**Task description**
Your answer should be the lines below from the one holding "State), k ≤" through the one holding "w.extractLsb' 25 7", copied exactly and with nothing else.

**Working data**
/-- A block that is sent nothing keeps its state (60_exceptions.md R245), and hardware reset gives the reset state with empty traces
(70_reset_and_hazards.md R250, R251): every register 0, every memory entry 0, the buffer empty. That reset is an event of the port between
commands is the model's (notes/assumptions/2.md). -/
def Obligations.IdleStepAndHardwareReset : Prop :=
  (∀ s : State, s.port = [] → step s = .next s) ∧
  ∀ (s : State) (q : List PortEvent), s.port = .rst :: q →
    ∃ t, step s = .next t ∧ t.port = q ∧ (∀ x, freqAt t x = 0) ∧ t.total = 0 ∧ (∀ i, nodeAt t i = ⟨false, 0, 0, 0, 0⟩) ∧ t.nleaf = 0 ∧
      t.srcHead = 0 ∧ t.tgtHead = 0 ∧ t.tgtTail = 0 ∧ t.tbA = 0 ∧ t.tbB = 0 ∧ t.tbState = 0 ∧ t.root = 0 ∧
      (∀ x, codeAt t x = ⟨false, 0, 0⟩) ∧ t.bitbuf = [] ∧ t.acc = 0 ∧ t.nbits = 0 ∧ t.uphase = 0 ∧ t.cursor = 0 ∧
      t.phase = 0 ∧ t.err = 0 ∧ t.errcmd = 0 ∧ t.outb = [] ∧ t.outs = [] ∧ t.rsp = []

/-! ## The fault mechanism (60_exceptions.md) -/

/-- Every work command is ignored while ERR is not 0: nothing changes (60_exceptions.md R232). -/
def Obligations.FaultedBlockIgnoresWork : Prop :=
  ∀ (i : Instr) (s : State), isService i = false → s.err ≠ 0 → exec i s = .next s

/-- A work command out of its phase raises SequenceError and changes nothing else: the table of 30_encoding.md R91, row by row. -/
def Obligations.OutOfPhaseRaisesSequenceError : Prop :=
  ∀ s : State, s.err = 0 →
    (s.phase ≠ 0 → ∀ x, exec (.sym x) s = .next { s with err := 6, errcmd := encode (.sym x) }) ∧
    (s.phase ≠ 0 → ∀ x n, exec (.addf x n) s = .next { s with err := 6, errcmd := encode (.addf x n) }) ∧
    (s.phase ≠ 0 → exec .fin s = .next { s with err := 6, errcmd := 0x12000000 }) ∧
    (s.phase ≠ 1 → exec .build s = .next { s with err := 6, errcmd := 0x20000000 }) ∧
    (s.phase ≠ 2 → exec .table s = .next { s with err := 6, errcmd := 0x30000000 }) ∧
    (s.phase ≠ 3 → ∀ x, exec (.enc x) s = .next { s with err := 6, errcmd := encode (.enc x) }) ∧
    (s.phase.toNat < 2 ∨ s.uphase ≠ 0 → exec .dbeg s = .next { s with err := 6, errcmd := 0x50000000 }) ∧
    (s.uphase = 0 → ∀ b, exec (.ubyte b) s = .next { s with err := 6, errcmd := encode (.ubyte b) }) ∧
    (s.uphase = 0 → exec .dend s = .next { s with err := 6, errcmd := 0x52000000 })

/-- Faults are precise: a command that raises an error changes ERR and ERRCMD, the latter to its own word, and nothing else
(60_exceptions.md R231, 20_memory.md R67). It covers ill-formed terms too, which act as illegal words by the model's convention
(notes/assumptions/11.md). -/
def Obligations.FaultsArePrecise : Prop :=
  ∀ (i : Instr) (s t : State), s.err = 0 → exec i s = .next t → t.err ≠ 0 →
    t = { s with err := t.err, errcmd := encode i }

/-- ERR and ERRCMD hold the first error until CLR or hardware reset (10_state.md R34, 60_exceptions.md R231, R234). -/
def Obligations.FirstErrorStaysUntilClear : Prop :=
  ∀ s t : State, s.err ≠ 0 → step s = .next t →
    (∃ q, s.port = .rst :: q) ∨ (∃ q, s.port = .cmd 0x01000000 :: q) ∨ (t.err = s.err ∧ t.errcmd = s.errcmd)

/-- Which command may leave which error code: the column "raised by" of 60_exceptions.md R221; code 4 is never stored (R226). -/
def Obligations.ErrorCodesByCommand : Prop :=
  ∀ (i : Instr) (s t : State), s.err = 0 → i.wf = true → exec i s = .next t →
    t.err = 0 ∨ (t.err = 1 ∧ i = .fin) ∨ (t.err = 2 ∧ ∃ v, i = .pbit v) ∨ (t.err = 3 ∧ ((∃ b, i = .ubyte b) ∨ i = .dend)) ∨
    (t.err = 6 ∧ isService i = false) ∨ (t.err = 7 ∧ ∃ x, i = .enc x) ∨ (t.err = 8 ∧ ((∃ x, i = .enc x) ∨ ∃ v, i = .pbit v)) ∨
    (t.err = 9 ∧ ((∃ x, i = .sym x) ∨ ∃ x n, i = .addf x n))

/-- fault_o is 1 exactly while ERR is not 0: it rises when a command raises an error, which is then the command in ERRCMD, and falls at
CLR, at no other command, or at reset (60_exceptions.md R236). -/
def Obligations.FaultOutputFollowsErr : Prop :=
  (∀ s : State, s.faultO = 1 ↔ s.err ≠ 0) ∧ State.reset.faultO = 0 ∧
  (∀ s t : State, exec .clr s = .next t → t.faultO = 0) ∧
  (∀ (i : Instr) (s t : State), exec i s = .next t → s.faultO = 1 → t.faultO = 0 → i = .clr) ∧
  ∀ (i : Instr) (s t : State), exec i s = .next t → s.faultO = 0 → t.faultO = 1 → t.errcmd = encode i

/-! ## Service commands (45_system.md) -/

/-- NOP, the word 0, changes no register, memory or trace in any state; any other word with OPC 0 is illegal (45_system.md R200). -/
def Obligations.NopChangesNothing : Prop :=
  decode 0 = .ok .nop ∧ (∀ w : Word, w.extractLsb' 24 8 = 0 → w ≠ 0 → ∃ e, decode w = .error e) ∧
    ∀ s : State, exec .nop s = .next s

/-- CLR gives every register and memory its reset value and leaves the three traces alone, in every state, faulted or in a session
(45_system.md R201, 10_state.md R48). That it leaves `port` alone is the model's choice (notes/assumptions/1.md). -/
def Obligations.ClrClearsAllButTheTraces : Prop :=
  (∀ w : Word, decode w = .ok .clr ↔ w = 0x01000000) ∧
  ∀ s : State, ∃ t, exec .clr s = .next t ∧ (∀ x, freqAt t x = 0) ∧ t.total = 0 ∧ (∀ i, nodeAt t i = ⟨false, 0, 0, 0, 0⟩) ∧
    t.nleaf = 0 ∧ t.srcHead = 0 ∧ t.tgtHead = 0 ∧ t.tgtTail = 0 ∧ t.tbA = 0 ∧ t.tbB = 0 ∧ t.tbState = 0 ∧ t.root = 0 ∧
    (∀ x, codeAt t x = ⟨false, 0, 0⟩) ∧ t.bitbuf = [] ∧ t.acc = 0 ∧ t.nbits = 0 ∧ t.uphase = 0 ∧ t.cursor = 0 ∧ t.phase = 0 ∧
    t.err = 0 ∧ t.errcmd = 0 ∧ t.outb = s.outb ∧ t.outs = s.outs ∧ t.rsp = s.rsp ∧ t.port = s.port

/-- RDCSR appends one word, and changes nothing else, in every state: the six CSRs with their fields (10_state.md R37 to R43,
45_system.md R202). -/
def Obligations.RdcsrAppendsTheRegister : Prop :=
  (∀ (w : Word) (k : Byte), decode w = .ok (.rdcsr k) ↔ k ≤ 5 ∧ w = mkWord 0x08 k 0) ∧
  (∀ k : Byte, 5 < k → ∃ e, decode (mkWord 0x08 k 0) = .error e) ∧
  ∀ (k : Byte) (s : State), k ≤ 5 → ∃ w : Word, exec (.rdcsr k) s = .next { s with rsp := s.rsp ++ [w] } ∧
    (k = 0 → w.extractLsb' 0 4 = s.err ∧ w.extractLsb' 4 2 = s.phase ∧ w.extractLsb' 6 2 = s.uphase ∧
      w.extractLsb' 8 8 = s.nleaf ∧ w.extractLsb' 16 8 = s.root ∧ w.extractLsb' 24 8 = s.cursor) ∧
    (k = 1 → w = s.errcmd) ∧ (k = 2 → w = s.total) ∧ (k = 3 → w = BitVec.ofNat 32 s.bitbuf.length) ∧
    (k = 4 → w.extractLsb' 0 8 = s.srcHead ∧ w.extractLsb' 8 8 = s.tgtHead ∧ w.extractLsb' 16 8 = s.tgtTail ∧
      w.extractLsb' 24 3 = s.tbState ∧ w.extractLsb' 27 5 = 0) ∧
    (k = 5 → w = 0x48550180)

/-- RDNODE appends one word, and changes nothing else, in every state: the structure fields of the entry (45_system.md R203). -/
def Obligations.RdnodeAppendsTheFields : Prop :=
  (∀ (w : Word) (i : NodeIdx), decode w = .ok (.rdnode i) ↔ i ≤ 254 ∧ w = mkWord 0x09 i 0) ∧
  (∃ e, decode 0x09FF0000 = .error e) ∧
  ∀ (i : NodeIdx) (s : State), i ≤ 254 → ∃ w : Word, exec (.rdnode i) s = .next { s with rsp := s.rsp ++ [w] } ∧
    w.extractLsb' 25 7 = 0 ∧ w.getLsbD 24 = (nodeAt s i).leaf ∧ w.getLsbD 23 = false ∧ w.extractLsb' 16 7 = (nodeAt s i).sym ∧
    w.extractLsb' 8 8 = (nodeAt s i).left ∧ w.extractLsb' 0 8 = (nodeAt s i).right

/-- RDWT appends the entry's weight, and changes nothing else, in every state (45_system.md R204). -/
def Obligations.RdwtAppendsTheWeight : Prop :=
  (∀ (w : Word) (i : NodeIdx), decode w = .ok (.rdwt i) ↔ i ≤ 254 ∧ w = mkWord 0x0A i 0) ∧
  (∃ e, decode 0x0AFF0000 = .error e) ∧
  ∀ (i : NodeIdx) (s : State), i ≤ 254 → exec (.rdwt i) s = .next { s with rsp := s.rsp ++ [(nodeAt s i).weight] }

/-- RDLEN appends valid x 256 + len, and changes nothing else, in every state (45_system.md R205). -/
def Obligations.RdlenAppendsTheLength : Prop :=
  (∀ (w : Word) (x : Symbol), decode w = .ok (.rdlen x) ↔ w = mkWord 0x0B (x.setWidth 8) 0) ∧
  ∀ (x : Symbol) (s : State), ∃ w : Word, exec (.rdlen x) s = .next { s with rsp := s.rsp ++ [w] } ∧
    w.toNat = (if (codeAt s x).valid then 256 else 0) + (codeAt s x).len.toNat

/-- RDCODE appends 32 bits of the left-aligned code, chunk 3 padded with one 0, and changes nothing else, in every state
(45_system.md R206). -/
def Obligations.RdcodeAppendsTheChunk : Prop :=
  (∀ (w : Word) (x : Symbol) (k : BitVec 2), decode w = .ok (.rdcode x k) ↔ w = mkWord 0x0C (x.setWidth 8) (k.setWidth 16)) ∧
  ∀ (x : Symbol) (k : BitVec 2) (s : State), ∃ w : Word, exec (.rdcode x k) s = .next { s with rsp := s.rsp ++ [w] } ∧
    ∀ j, j < 32 → w.getMsbD j = if 32 * k.toNat + j < 127 then (codeAt s x).bits.getMsbD (32 * k.toNat + j) else false

/-! ## The frequency analyser (40_frequency.md) -/

/-- SYM adds 1 to the symbol's count and to TOTAL (40_frequency.md R100). -/
def Obligations.SymCountsOneSymbol : Prop :=
  ∀ (x : Symbol) (s : State), s.err = 0 → s.phase = 0 → s.total.toNat + 1 ≤ 2 ^ 32 - 1 →
    ∃ t, exec (.sym x) s = .next t ∧ freqAt t x = freqAt s x + 1 ∧ (∀ y, y ≠ x → freqAt t y = freqAt s y) ∧
      t.total = s.total + 1 ∧ t = { s with freq := t.freq, total := t.total }

/-- ADDF adds n to the symbol's count and to TOTAL (40_frequency.md R101). -/
def Obligations.AddfAddsTheCount : Prop :=
  ∀ (x : Symbol) (n : BitVec 16) (s : State), s.err = 0 → s.phase = 0 → s.total.toNat + n.toNat ≤ 2 ^ 32 - 1 →
    ∃ t, exec (.addf x n) s = .next t ∧ freqAt t x = freqAt s x + n.setWidth 32 ∧ (∀ y, y ≠ x → freqAt t y = freqAt s y) ∧
      t.total.toNat = s.total.toNat + n.toNat ∧ t = { s with freq := t.freq, total := t.total }

/-- SYM at TOTAL = 2^32 - 1, and ADDF past it, raise CountOverflow: counters never wrap (60_exceptions.md R230). -/
def Obligations.CountOverflowRaised : Prop :=
  ∀ (x : Symbol) (s : State), s.err = 0 → s.phase = 0 →
    (s.total.toNat = 2 ^ 32 - 1 → exec (.sym x) s = .next { s with err := 9, errcmd := encode (.sym x) }) ∧
    ∀ n : BitVec 16, s.total.toNat + n.toNat > 2 ^ 32 - 1 →
      exec (.addf x n) s = .next { s with err := 9, errcmd := encode (.addf x n) }

/-- "The effect of any sequence of SYM and ADDF commands depends only on the final FREQ values, not on their order": two ADDF in either
order, each accepted, give equal states (40_frequency.md R101). -/
def Obligations.AddfOrderDoesNotMatter : Prop :=
  ∀ (x y : Symbol) (n m : BitVec 16) (s : State), MemoryForm s → s.err = 0 → s.phase = 0 →
    s.total.toNat + n.toNat + m.toNat ≤ 2 ^ 32 - 1 →
    ∃ t u v, exec (.addf x n) s = .next t ∧ exec (.addf y m) t = .next v ∧
      exec (.addf y m) s = .next u ∧ exec (.addf x n) u = .next v

/-- FIN with no record raises EmptyInputError, and there is no record exactly when TOTAL = 0 (40_frequency.md R102,
60_exceptions.md R222). -/
def Obligations.FinOfNothingIsEmptyInput : Prop :=
  ∀ s : State, s.err = 0 → s.phase = 0 →
    ((∀ x, freqAt s x = 0) → exec .fin s = .next { s with err := 1, errcmd := 0x12000000 }) ∧
    (s.total.toNat = countSum s → (s.total = 0 ↔ ∀ x, freqAt s x = 0))

/-- FIN stores the sorted leaves: 2 to 128 of them, in strictly rising order of (weight, symbol), one for every symbol counted with its
count, every leaf's weight being its symbol's count; no weight is 0 when two symbols were counted (40_frequency.md R102 to R106). -/
def Obligations.FinStoresTheSortedLeaves : Prop :=
  ∀ s : State, s.err = 0 → s.phase = 0 → (∃ x, freqAt s x ≠ 0) →
    ∃ t, exec .fin s = .next t ∧ t.phase = 1 ∧ 2 ≤ t.nleaf.toNat ∧ t.nleaf.toNat ≤ 128 ∧
      (∀ i, i < t.nleaf.toNat → (nodeEntry t i).leaf = true ∧ (nodeEntry t i).left = 0 ∧ (nodeEntry t i).right = 0 ∧
        (nodeEntry t i).weight = freqAt s (nodeEntry t i).sym) ∧
      LeavesSorted t ∧
      (∀ x, freqAt s x ≠ 0 → ∃ i, i < t.nleaf.toNat ∧ (nodeEntry t i).sym = x) ∧
      ((∃ x y, x ≠ y ∧ freqAt s x ≠ 0 ∧ freqAt s y ≠ 0) → ∀ i, i < t.nleaf.toNat → (nodeEntry t i).weight ≠ 0) ∧
      (∀ i, t.nleaf.toNat ≤ i → nodeEntry t i = nodeEntry s i) ∧
      t = { s with node := t.node, nleaf := t.nleaf, phase := t.phase }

**Written solution**
  ∀ (k : Byte) (s : State), k ≤ 5 → ∃ w : Word, exec (.rdcsr k) s = .next { s with rsp := s.rsp ++ [w] } ∧
    (k = 0 → w.extractLsb' 0 4 = s.err ∧ w.extractLsb' 4 2 = s.phase ∧ w.extractLsb' 6 2 = s.uphase ∧
      w.extractLsb' 8 8 = s.nleaf ∧ w.extractLsb' 16 8 = s.root ∧ w.extractLsb' 24 8 = s.cursor) ∧
    (k = 1 → w = s.errcmd) ∧ (k = 2 → w = s.total) ∧ (k = 3 → w = BitVec.ofNat 32 s.bitbuf.length) ∧
    (k = 4 → w.extractLsb' 0 8 = s.srcHead ∧ w.extractLsb' 8 8 = s.tgtHead ∧ w.extractLsb' 16 8 = s.tgtTail ∧
      w.extractLsb' 24 3 = s.tbState ∧ w.extractLsb' 27 5 = 0) ∧
    (k = 5 → w = 0x48550180)

/-- RDNODE appends one word, and changes nothing else, in every state: the structure fields of the entry (45_system.md R203). -/
def Obligations.RdnodeAppendsTheFields : Prop :=
  (∀ (w : Word) (i : NodeIdx), decode w = .ok (.rdnode i) ↔ i ≤ 254 ∧ w = mkWord 0x09 i 0) ∧
  (∃ e, decode 0x09FF0000 = .error e) ∧
  ∀ (i : NodeIdx) (s : State), i ≤ 254 → ∃ w : Word, exec (.rdnode i) s = .next { s with rsp := s.rsp ++ [w] } ∧
    w.extractLsb' 25 7 = 0 ∧ w.getLsbD 24 = (nodeAt s i).leaf ∧ w.getLsbD 23 = false ∧ w.extractLsb' 16 7 = (nodeAt s i).sym ∧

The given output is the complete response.